Wait, let me dig through the drawer. I know I have it someplace. Here it is in nice bold letters -- my degree in aquatic biology. Yeah, that's right, I've always loved the sea. Loved the salt spray in my face and the song of the whales and the... what's that? That little word after aquatic biology? Don't pay attention to that. Not important. Back to those whales, you know when I was studying, I... I don't know what you mean, there's nothing important there. Sheesh, okay. So it says "Aquatic Biology (nonmarine)."
As it happens I earned my degree from Murray State University, which has a very nice station on Kentucky Lake, but is about as far from salt water as you can be in this country. Of course, that's not strictly true. You could be in St. Louis, where I moved after college, and where I've been parked for the last three decades. So the truth is I am not, nor have I ever been an expert on anything about the sea. I've never studied whales, or sharks, or coral reefs. Never crewed a tall ship. Or short ship. The truth is, I've never even tested my mettle at the helm of a Sunfish skimming across a pond on a windy day.
Except in my dreams.
Mr. Midshipman Hornblower by C. S. Forester
Watching this gangly kid getting rowed out to his ship you can see right away that he's a poor fit for the world he's entering. He's too old to be a midshipman. Completely out of his element. Heck, he even gets seasick while the ship is still at anchor. But give him another twenty pages and you'll see why he's going to make it -- and why Horatio Hornblower has been popular since 1937. It's not that he's the most daring man in the Navy. Instead, Hornbower is reserved and thoughtful. He's the guy who is quietly one step ahead of everyone else in his thinking -- and ready to act not out of raw courage, but from a necessity that no one else has yet put together. This book was not the first written. The series actually started with Hornblower already a captain. It was over a decade later that Forester went back to create this tale of Hornblower's first days in the service (don't bother trying to put all the books in sequence, I'll tell you that there are gaps, overlaps, and contradictions). There are also some flaws in Forester's presentation of the British Navy during the Napoleonic era. But who cares. The emphasis here is on story and character -- which is what I want from a book. For me, this is Hornblower at his best. As he progresses through the ranks, his opinions become more fixed, his attitude more blunt. In this book, Hornblower is still raw enough to make plenty of mistakes -- and sharp enough to learn from them.
HMS Suprise by Patrick O'Brian
Frankly, I don't like Jack Aubrey, the captain of O'Brian's long running sea series. I think Aubrey is an ass at the outset, and just as big an ass in the final book. I don't mind a book with a flawed main character, but Aubrey is someone I'd rather punch than follow, no matter how many victories he runs up at sea. So when I tell you I still read all the books in the series, you'll understand that despite my problems with Lucky Jack, there has to be something here that kept me coming back. In the case of O'Brian that something is authenticity. The ships, the situations, the actions at sea and the political wrangling on shore all show the peerless job the author did in recreating this world. I won't kid you -- I'm a Hornblower fan to the end, but when I need something of this period for my own work, I don't hesitate to treat O'Brian's work with the authority I'd give an encyclopedia.

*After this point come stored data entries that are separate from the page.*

-- ==== Sys2Proof/Laws/State.lean ====
section
/-! SUPPORT. What each accessor reads after each update of the state, so that no proof unfolds an update. -/

namespace Sys2Proof.Machine

/-! ### An accessor reads its own table only -/

@[simp] theorem State.slots_get (s : State) (i : SlotId) : s.slots.get i = s.slot i := rfl

@[simp] theorem State.segs_get (s : State) (i : Seg) : s.segs.get i = s.seg i := rfl

@[simp] theorem State.queues_get (s : State) (i : Seg) : s.queues.get i = s.queue i := rfl

@[simp] theorem State.rings_get (s : State) (i : Ring) : s.rings.get i = s.ring i := rfl

@[simp] theorem State.cqs_get (s : State) (i : Cq) : s.cqs.get i = s.cq i := rfl

variable (a0 : (Vector Slot 64)) (a1 : Nat) (a2 : (Vector Half 4)) (a3 : (Vector MapEntry 32)) (a4 : (Vector (List SlotId) 8)) (a5 : (Vector Segment 8)) (a6 : Half) (a7 : (Vector RequestRing 8)) (a8 : Ring) (a9 : Nat) (a10 : (Option Fetch)) (a11 : (Vector CompletionRing 4)) (a12 : Cq) (a13 : (Option ResetKind)) (a14 : Bool) (a15 : Bool) (a16 : Addr) (a17 : Addr) (a18 : Word) (a19 : ReadPort) (a20 : (Option WriteRequest)) (a21 : Side) (a22 : (Vector Bool 4)) (a23 : (Vector (Option Cq) 4)) (a24 : (List LinkOp)) (a25 : (List Instr))

@[simp] theorem State.slot_mk (i : SlotId) :
    State.slot (State.mk a0 a1 a2 a3 a4 a5 a6 a7 a8 a9 a10 a11 a12 a13 a14 a15 a16 a17 a18 a19 a20 a21 a22 a23 a24 a25) i = a0.get i := rfl

@[simp] theorem State.seg_mk (i : Seg) :
    State.seg (State.mk a0 a1 a2 a3 a4 a5 a6 a7 a8 a9 a10 a11 a12 a13 a14 a15 a16 a17 a18 a19 a20 a21 a22 a23 a24 a25) i = a5.get i := rfl

@[simp] theorem State.queue_mk (i : Seg) :
    State.queue (State.mk a0 a1 a2 a3 a4 a5 a6 a7 a8 a9 a10 a11 a12 a13 a14 a15 a16 a17 a18 a19 a20 a21 a22 a23 a24 a25) i = a4.get i := rfl

@[simp] theorem State.ring_mk (i : Ring) :
    State.ring (State.mk a0 a1 a2 a3 a4 a5 a6 a7 a8 a9 a10 a11 a12 a13 a14 a15 a16 a17 a18 a19 a20 a21 a22 a23 a24 a25) i = a7.get i := rfl

@[simp] theorem State.cq_mk (i : Cq) :
    State.cq (State.mk a0 a1 a2 a3 a4 a5 a6 a7 a8 a9 a10 a11 a12 a13 a14 a15 a16 a17 a18 a19 a20 a21 a22 a23 a24 a25) i = a11.get i := rfl
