theorem witness_FetchGrantChoosesRingAndSlot_next :
    runOver.fetch = none ∧ runOver.eligible 1 = true ∧ (runOver.ring 1).config = some (configOf 1) ∧
      (runOver.slot 0).state = .free ∧ (∀ j : SlotId, j < 0 → (runOver.slot j).state ≠ .free) ∧ runOver.eligible 0 = false ∧
      runOver.rotPtr ≠ 0 ∧
      ¬ (runOver.eligible runOver.rotPtr = true ∧
        ∃ c w, (runOver.ring runOver.rotPtr).config = some c ∧ c.weight = some w ∧ runOver.grantCount < w) ∧
      (1 : Ring) ≠ 0 ∧ (∀ q : Ring, q ≠ 0 → (q.val + 7 - runOver.rotPtr.val - 1) % 7 < ((1 : Ring).val + 7 - runOver.rotPtr.val - 1) % 7 →
        runOver.eligible q = false) := by
  refine ⟨by decide, by decide, by decide, by decide, by decide, by decide, by decide, ?_, by decide, by decide⟩
  rintro ⟨-, c, w, hc, hw, hlt⟩
  have h1 : (runOver.ring runOver.rotPtr).config = some (configOf 1) := by decide
  rw [h1] at hc
  obtain rfl := Option.some.inj hc
  have h2 : (configOf 1).weight = some 2 := by decide
  rw [h2] at hw
  obtain rfl := Option.some.inj hw
  exact absurd hlt (by decide)

/-- A fetch in flight; and no ring eligible, grants being disabled. -/
theorem witness_FetchGrantChoosesRingAndSlot_nothing :
    (fetching ready 1).fetch ≠ none ∧ ∀ r, ({ ready with enable := false } : State).eligible r = false := by
  decide

/-- A read that waits for the arbiter. -/
def readWaiting (last : Side) : State :=
  { ready with fetch := some (fetchOf 1), read := .waiting 0x2000, write := some { cq := 0, addr := 0x4000 }, arbLast := last }

theorem witness_ReadIssueFollowsArbiter :
    (readWaiting .completionWriter).read = .waiting 0x2000 ∧ (readWaiting .completionWriter).fetch = some (fetchOf 1) ∧
      (readWaiting .completionWriter).arbLast = .completionWriter ∧
      (readWaiting .ringUnit).read = .waiting 0x2000 ∧ (readWaiting .ringUnit).fetch = some (fetchOf 1) ∧
      (readWaiting .ringUnit).write ≠ none ∧ (readWaiting .ringUnit).arbLast ≠ .completionWriter ∧
      (pcie true).busMaster = true ∧ (pcie false).busMaster = false := by
  decide

/-- A held message keeps a read back once its number is unmasked, and does not while it is masked (R168). -/
theorem witness_ReadIssueFollowsArbiter_held :
    let s := { readWaiting .ringUnit with write := none, msgHeld := #v[none, none, none, some 3] }
    let masked : PcieConfig := { pcie true with mask := 8 }
    (s.read = .waiting 0x2000 ∧ s.fetch = some (fetchOf 1)) ∧
      ¬ (∀ c : Cq, s.msgPending.get c = false ∧ (s.msgHeld.get c ≠ none → (pcie true).mask.getLsbD c.val = true)) ∧
      ∀ c : Cq, s.msgPending.get c = false ∧ (s.msgHeld.get c ≠ none → masked.mask.getLsbD c.val = true) := by
  decide

/-- The fetch of ring 1, marked for discard. -/
def discarding : State := { fetching ready 1 with fetch := some { fetchOf 1 with discard := true } }

theorem witness_FetchesEndWithoutRecord :
    ((∃ a timer, (fetching ready 1).read = .outstanding a timer) ∧ (fetching ready 1).fetch = some (fetchOf 1) ∧
      ((fetching ready 1).slot 0).state = .fetching ∧ (fetchOf 1).discard = false) ∧
    (∃ a timer, discarding.read = .outstanding a timer) ∧ discarding.fetch = some { fetchOf 1 with discard := true } ∧
      (discarding.slot 0).state = .fetching :=
  ⟨⟨⟨_, _, rfl⟩, rfl, by decide, rfl⟩, ⟨_, _, rfl⟩, rfl, by decide⟩

/-- A withdrawn record: ring 1's producer index set back to its consumer index. -/
theorem witness_FetchesEndWithoutRecord_withdrawn :
    let s := (fetching ready 1).setRing 1 { workRing with producer := 0 }
    s.fetch = some (fetchOf 1) ∧ (s.slot 0).state = .fetching ∧ (s.ring 1).pendingCount = 0 := by
  decide

/-! ### Arrivals

`arriving_admin`, `follows_admin` (ring 0) and `arriving_work`, `follows_work` (ring 1) are the hypotheses about the fetch; each
theorem below adds the hypotheses about the record. -/

/-- A request with tag 0120h, for node 0100h. -/
def request (kind flags length : Byte) (args : List Byte) : Record :=
  recordOf ([kind, flags, 0x20, 0x01, 0x00, 0x01, length, 0, 0, 0, 0, 0, 0, 0, 0, 0] ++ args)
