-- ==== Sys2Proof/Decode.lean ====
section
/-! DEFINITION. Decoding and encoding: format `REQ`/`CMD8` for commands (30_encoding.md R59, R60, R64) and format `PIO` for port transactions (R63, R66). -/

namespace Sys2Proof

/-- The two encoded objects of the opcode table. The spec gives an instruction no bit string: a request is "a record
of named fields, not a bit string" (R59), and a transaction is a 5-bit key whose value "travels beside the key" (R63).
On a read key the value is what the device answers, so the issuing side drives 0 (log 12). -/
inductive Encoded where
  /-- A request record on the request interface. -/
  | req (r : Request)
  /-- A transaction key `d w ooo` and the value beside it. -/
  | pio (key : BitVec 5) (value : DataWord)
  deriving DecidableEq, Repr

/-- Why an encoded object is no instruction. -/
inductive DecodeError where
  /-- The byte is not an admitted opcode (R70). -/
  | illegalOp (op : Byte)
  /-- The key is outside the table of R66 (R74). -/
  | keyNotIssued (key : BitVec 5)
  /-- An 8-bit write carries a value of more than 8 bits (R63). -/
  | valueTooWide (value : DataWord)
  /-- A read key with a value driven by the issuer (log 12). -/
  | valueOnRead (value : DataWord)
  deriving DecidableEq, Repr

/-- The outcome of decoding. -/
inductive Decoded where
  | instr (i : Instr)
  | rejected (e : DecodeError)
  deriving DecidableEq, Repr

/-- The instruction, when there is one. -/
def Decoded.toOption : Decoded → Option Instr
  | .instr i => some i
  | .rejected _ => none

/-- The direction bit of a key: bit 4, 1 = write (R63). -/
def keyIsWrite (key : BitVec 5) : Bool := key.getLsbD 4

/-- The width bit of a key: bit 3, 1 = 16-bit (R63). -/
def keyIs16 (key : BitVec 5) : Bool := key.getLsbD 3

/-- The port offset of a key: bits 2:0 (R63). -/
def keyOff (key : BitVec 5) : PortOff := key.extractLsb' 0 3

/-- A key from its fields (R63). -/
def mkKey (write wide : Bool) (off : PortOff) : BitVec 5 :=
  BitVec.ofBool write ++ (BitVec.ofBool wide ++ off)

/-- Opcode map (R64): the command an opcode byte names; the 28-bit ones only when `LEGACY28` (R70). -/
def decodeRequest (c : Config) (r : Request) : Decoded :=
  if r.op = Config.opcReadExt then .instr (.readSectorsExt r.args)
  else if r.op = Config.opcWriteExt then .instr (.writeSectorsExt r.args)
  else if c.legacy28 = true ∧ r.op = c.opcRead28 then .instr (.readSectors28 r.args)
  else if c.legacy28 = true ∧ r.op = c.opcWrite28 then .instr (.writeSectors28 r.args)
  else .rejected (.illegalOp r.op)

/-- A read transaction: no value is driven. -/
def decodeIn (i : Instr) (value : DataWord) : Decoded :=
  if value = 0#16 then .instr i else .rejected (.valueOnRead value)

/-- An 8-bit write: the value has 8 bits (R63). -/
def decodeOut8 (f : Byte → Instr) (value : DataWord) : Decoded :=
  if value.toNat < 256 then .instr (f (value.setWidth 8)) else .rejected (.valueTooWide value)

/-- The key table (R66). -/
def decodePio (c : Config) (key : BitVec 5) (value : DataWord) : Decoded :=
  match keyIsWrite key, keyIs16 key, (keyOff key).toNat with
  | false, true, 0 => decodeIn .in16Data value
  | true, true, 0 => .instr (.out16Data value)
  | true, false, 2 => decodeOut8 .out8Seccnt value
  | true, false, 3 => decodeOut8 .out8Lba0 value
  | true, false, 4 => decodeOut8 .out8Lba1 value
  | true, false, 5 => decodeOut8 .out8Lba2 value
  | true, false, 6 => decodeOut8 .out8Drvhead value
  | true, false, 7 => decodeOut8 .out8Command value
  | false, false, 7 => decodeIn .in8Status value
  | false, false, _ =>
    if c.mode = .hardened ∧ keyOff key = c.errRegOff then decodeIn .in8Error value
    else .rejected (.keyNotIssued key)
  | _, _, _ => .rejected (.keyNotIssued key)

/-- Decode an encoded object in the configuration `c`: total, and every reserved form is rejected by name. -/
def decode (c : Config) : Encoded → Decoded
  | .req r => decodeRequest c r
  | .pio key value => decodePio c key value

/-- The encoded object of an instruction (R64, R66). -/
def encode (c : Config) : Instr → Encoded
  | .readSectorsExt a => .req ⟨Config.opcReadExt, a⟩
  | .writeSectorsExt a => .req ⟨Config.opcWriteExt, a⟩
  | .readSectors28 a => .req ⟨c.opcRead28, a⟩
  | .writeSectors28 a => .req ⟨c.opcWrite28, a⟩
  | .in16Data => .pio (mkKey false true 0#3) 0#16
  | .out16Data w => .pio (mkKey true true 0#3) w
  | .out8Seccnt v => .pio (mkKey true false 2#3) (v.setWidth 16)
  | .out8Lba0 v => .pio (mkKey true false 3#3) (v.setWidth 16)
  | .out8Lba1 v => .pio (mkKey true false 4#3) (v.setWidth 16)
  | .out8Lba2 v => .pio (mkKey true false 5#3) (v.setWidth 16)
  | .out8Drvhead v => .pio (mkKey true false 6#3) (v.setWidth 16)
  | .out8Command v => .pio (mkKey true false 7#3) (v.setWidth 16)
  | .in8Status => .pio (mkKey false false 7#3) 0#16
  | .in8Error => .pio (mkKey false false c.errRegOff) 0#16

/-- Whether the configuration admits the instruction at all: the 28-bit commands with `LEGACY28` only (R64), the error
register read in `HARDENED` only (R66). -/
def Instr.admitted (c : Config) : Instr → Bool
  | .readSectorsExt _ => true
  | .writeSectorsExt _ => true
  | .readSectors28 _ => c.legacy28
  | .writeSectors28 _ => c.legacy28
  | .in16Data => true
  | .out16Data _ => true
  | .out8Seccnt _ => true
  | .out8Lba0 _ => true
  | .out8Lba1 _ => true
  | .out8Lba2 _ => true
  | .out8Drvhead _ => true
  | .out8Command _ => true
  | .in8Status => true
  | .in8Error => c.mode == .hardened

/-- The encoded object a row of spec/opcode_table.json stands for. A PIO row gives a 5-bit key, so its number is below
32; a CMD8 row gives an opcode byte, and the table's opcodes are 0x20 and above. Operands that have no bits in the
table are 0 (log 12). -/
def encodedOfTable (w : Nat) : Encoded :=
  if w < 32 then .pio (BitVec.ofNat 5 w) 0#16
  else .req ⟨BitVec.ofNat 8 w, ⟨false, 0#64, 0#16, []⟩⟩

/-- The instruction the decoder reads from a table row's bits, in the table's own configuration. -/
def decodeTableWord (_nbits w : Nat) : Option Instr :=
  if w < 256 then (decode Config.table (encodedOfTable w)).toOption else none

end Sys2Proof
end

On Stranger Tides by Tim Powers
When I saw the previews for the first Pirates of the Caribbean, I was convinced that someone was making a film from this book. As it turns out, that will be Pirates movie #4. However the film turns out, the book is a series of adventures on sea and on land that are both colorful and chilling. Powers' premise is magic is destroyed by iron. In Europe, where iron making has gone on for millennia, the last bits of magic are all but gone. But in the Caribbean and along the wild costs of America, the world is very, very strange indeed. The story moves from piracy on the seas to a bizarre trek through Florida in search of the Fountain of Youth, and the action through the whole book is enough to remind you of a deck pitching in a storm.
Midshipman's Hope by David Feintuch
Finally, how about a sea story in which there is no sea? The UNS Hibernia is not an ocean-going vessel, instead it's a massive starship delivering colonists to a planet in a voyage that takes over a year. For Midshipman Nicholas Seafort, the early part of the journey is about learning his place on board the ship -- a ship whose social structure is very consciously modeled after the British Navy of Hornblower and Aubrey. Seafort takes his lumps (literally) in the wardroom, and has barely begun his career when a devastating accident takes out a good portion of those on board the Hibernia, including all of the ship's senior officers. Left to command a damaged ship filled with hundreds of terrified passengers, Seafort faces tough decisions if there is any chance of bringing Hibernia to the end of its journey. Feintuch clearly modeled not just his space navy, but the structure of his book on Hornblower's adventures, and at times it has feel of a set of connected shorts rather than a satisfying whole. But overall this is a romp with enough mutiny and mayhem to satisfy any old salt.